/-- A stack effect writes no byte but those of the entries it spills. -/
theorem stackEffect_getByte (s : State) (k : Nat) (x : Stk) (n : Nat) (r : List Word) (hr : r.length ≤ 16)
    (hn : n ≤ (s.core k).bank.depth x) (a : Nat)
    (h : k = maltsterCore ∨ ¬Spilled s k x (16 + n - r.length) a) : (s.stackEffect k x n r).getByte a = s.getByte a := by
  have e : (s.stackEffect k x n r).getByte a
      = (s.spill k ((s.core k).bank.ptr x) (filledEntries s k (s.core k).bank x n) (16 + n - r.length)).2.getByte a := rfl
  rw [e]
  apply spill_getByte
  refine h.imp id (fun h i h1 h2 => ?_)
  have h3 : i < ((s.core k).bank.cache x).length := by
    simp only [filledEntries, List.length_map, List.length_range] at h2
    omega
  by_contra hc
  exact h ⟨i, h1, h3, by omega, by omega⟩

@[simp] theorem jump_getByte (s : State) (k : Nat) (a : Word) (b : Nat) : (s.jump k a).getByte b = s.getByte b := rfl

end Sys2Proof.Laws
end

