/-! ### What a core's instruction leaves that moves no stack -/

/-- A stack effect stands in every state with the same bank and the same memory behind the stacks. -/
theorem stacked_of_bank {s t u : State} {k : Nat} {x : Stk} {n : Nat} {r : List Word} (h : Stacked s t k x n r)
    (hbank : (u.core k).bank = (t.core k).bank) (hget : ∀ a, u.stackGet k a = t.stackGet k a) : Stacked s u k x n r := by
  have hentry (i : Nat) : u.entry k x i = t.entry k x i := by simp only [State.entry, State.stackEntry, hbank, hget]
  simpa only [Stacked, hbank, hentry] using h

theorem entry_of_tops (s : State) (k n : Nat) {i : Nat} (hi : i < n) : (s.tops k n)[i]? = some (s.entry k .data i) := by
  simp [State.tops, State.stackTop, State.entry, hi]

theorem fetched_pc {s t : State} (h : Fetched s t) (k : Nat) : (t.core k).pc = (s.core k).pc := congrArg Bank.pc (h.bank k)

theorem fetched_tile {s t : State} (h : Fetched s t) (k : Nat) : (t.core k).tile = (s.core k).tile := by rw [h.2 k]

theorem waitsAt_waitAt {s f : State} {k : CoreId} (hf : Fetched s f) (i : Instr) : WaitsAt s (f.waitAt k.val i) k i := by
  rw [WaitsAt, State.waitAt, modCore_core, if_pos rfl]
  exact ⟨rfl, fetched_pc hf k.val, hf.bank k.val⟩

/-! ### An instruction that pops its operands, changes its core and goes on -/

theorem stackEffect_pc (s : State) (k : Nat) (x : Stk) (n : Nat) (r : List Word) : ((s.stackEffect k x n r).core k).pc = (s.core k).pc := by
  rw [Core.pc, stackEffect_bank, withStack_pc]
  rfl

theorem modCore_stackGet (s : State) (k : Nat) (g : Core → Core) (j a : Nat) : (s.modCore k g).stackGet j a = s.stackGet j a := rfl

/-- The operands leave the data stack, the core changes as g says, and execution goes on behind the instruction. -/
def popAdvance (s : State) (k n len : Nat) (g : Core → Core) : State := ((s.stackEffect k .data n []).modCore k g).advance k len

section
variable (s : State) (k n len : Nat) {g : Core → Core}

theorem popAdvance_tile : ((popAdvance s k n len g).core k).tile = (g ((s.stackEffect k .data n []).core k)).tile := by
  rw [popAdvance, State.advance, modCore_core, if_pos rfl, modCore_core, if_pos rfl]
  rfl

variable (hg : ∀ c, (g c).bank = c.bank)
include hg

theorem popAdvance_stacked : Stacked s (popAdvance s k n len g) k .data n [] := by
  have hpopped : Stacked s (s.stackEffect k .data n []) k .data n [] := stackEffect_stacked s k .data n [] (Nat.zero_le _) (Nat.zero_le _)
  rw [popAdvance, advance_jump]
  refine stacked_jump (stacked_of_bank hpopped ?_ (modCore_stackGet _ k g k)) _
  rw [modCore_core, if_pos rfl, hg]

theorem popAdvance_pc : ((popAdvance s k n len g).core k).pc = (s.core k).pc + BitVec.ofNat 64 len := by
  rw [popAdvance, advance_jump, jump_pc, modCore_core, if_pos rfl, Core.pc, hg, ← Core.pc, stackEffect_pc]

end

/-! ### Shapes -/

theorem tswIllegal_of_legal {w : Nat} (h : LegalShape w) : tswIllegal w = none := by
  obtain ⟨hv, h13, h20, hcols⟩ := h
  have hv : w / 2 ^ 23 % 2 = 1 := by simpa [Nat.testBit_eq_decide_div_mod_eq] using hv
  have hcode : w / 2 ^ 16 % 16 < 12 := by
    by_contra hge
    rw [largestCols, List.getD_eq_default _ _ (by simpa using hge)] at hcols
    omega
  rw [tswIllegal, if_neg (by omega), if_neg (by omega)]
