-- ==== Sys2Proof/Machine/Step.lean ====
section
/-! DEFINITION. One step of the machine: the host's next action, most often a command to the block. -/

namespace Sys2Proof.Machine

/-- One step (R16, R253): one action at a time, each atomic. -/
def step (s : State) : Host.Outcome State Fault Refusal := hostTurn s

/-- `s` with the command whose first `nbits` bits are `w`, and whose other bits are 0, as the host's next action, so
that the next step decodes and runs it (log 1, log 9). A halted host would present nothing, so it is not halted. -/
def State.withFetchWord (s : State) (nbits w : Nat) : State :=
  { s with program := .command (commandOfBits (w % 2 ^ nbits)) :: s.program, halted := false }

end Sys2Proof.Machine
end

Task:
Where a line in the records above includes the string "have", show it.

Result:
  have e : (s.stackEffect k x n r).getByte a
  have h3 : i < ((s.core k).bank.cache x).length := by
  have hentry (i : Nat) : u.entry k x i = t.entry k x i := by simp only [State.entry, State.stackEntry, hbank, hget]
  have hpopped : Stacked s (s.stackEffect k .data n []) k .data n [] := stackEffect_stacked s k .data n [] (Nat.zero_le _) (Nat.zero_le _)
  have hv : w / 2 ^ 23 % 2 = 1 := by simpa [Nat.testBit_eq_decide_div_mod_eq] using hv
  have hcode : w / 2 ^ 16 % 16 < 12 := by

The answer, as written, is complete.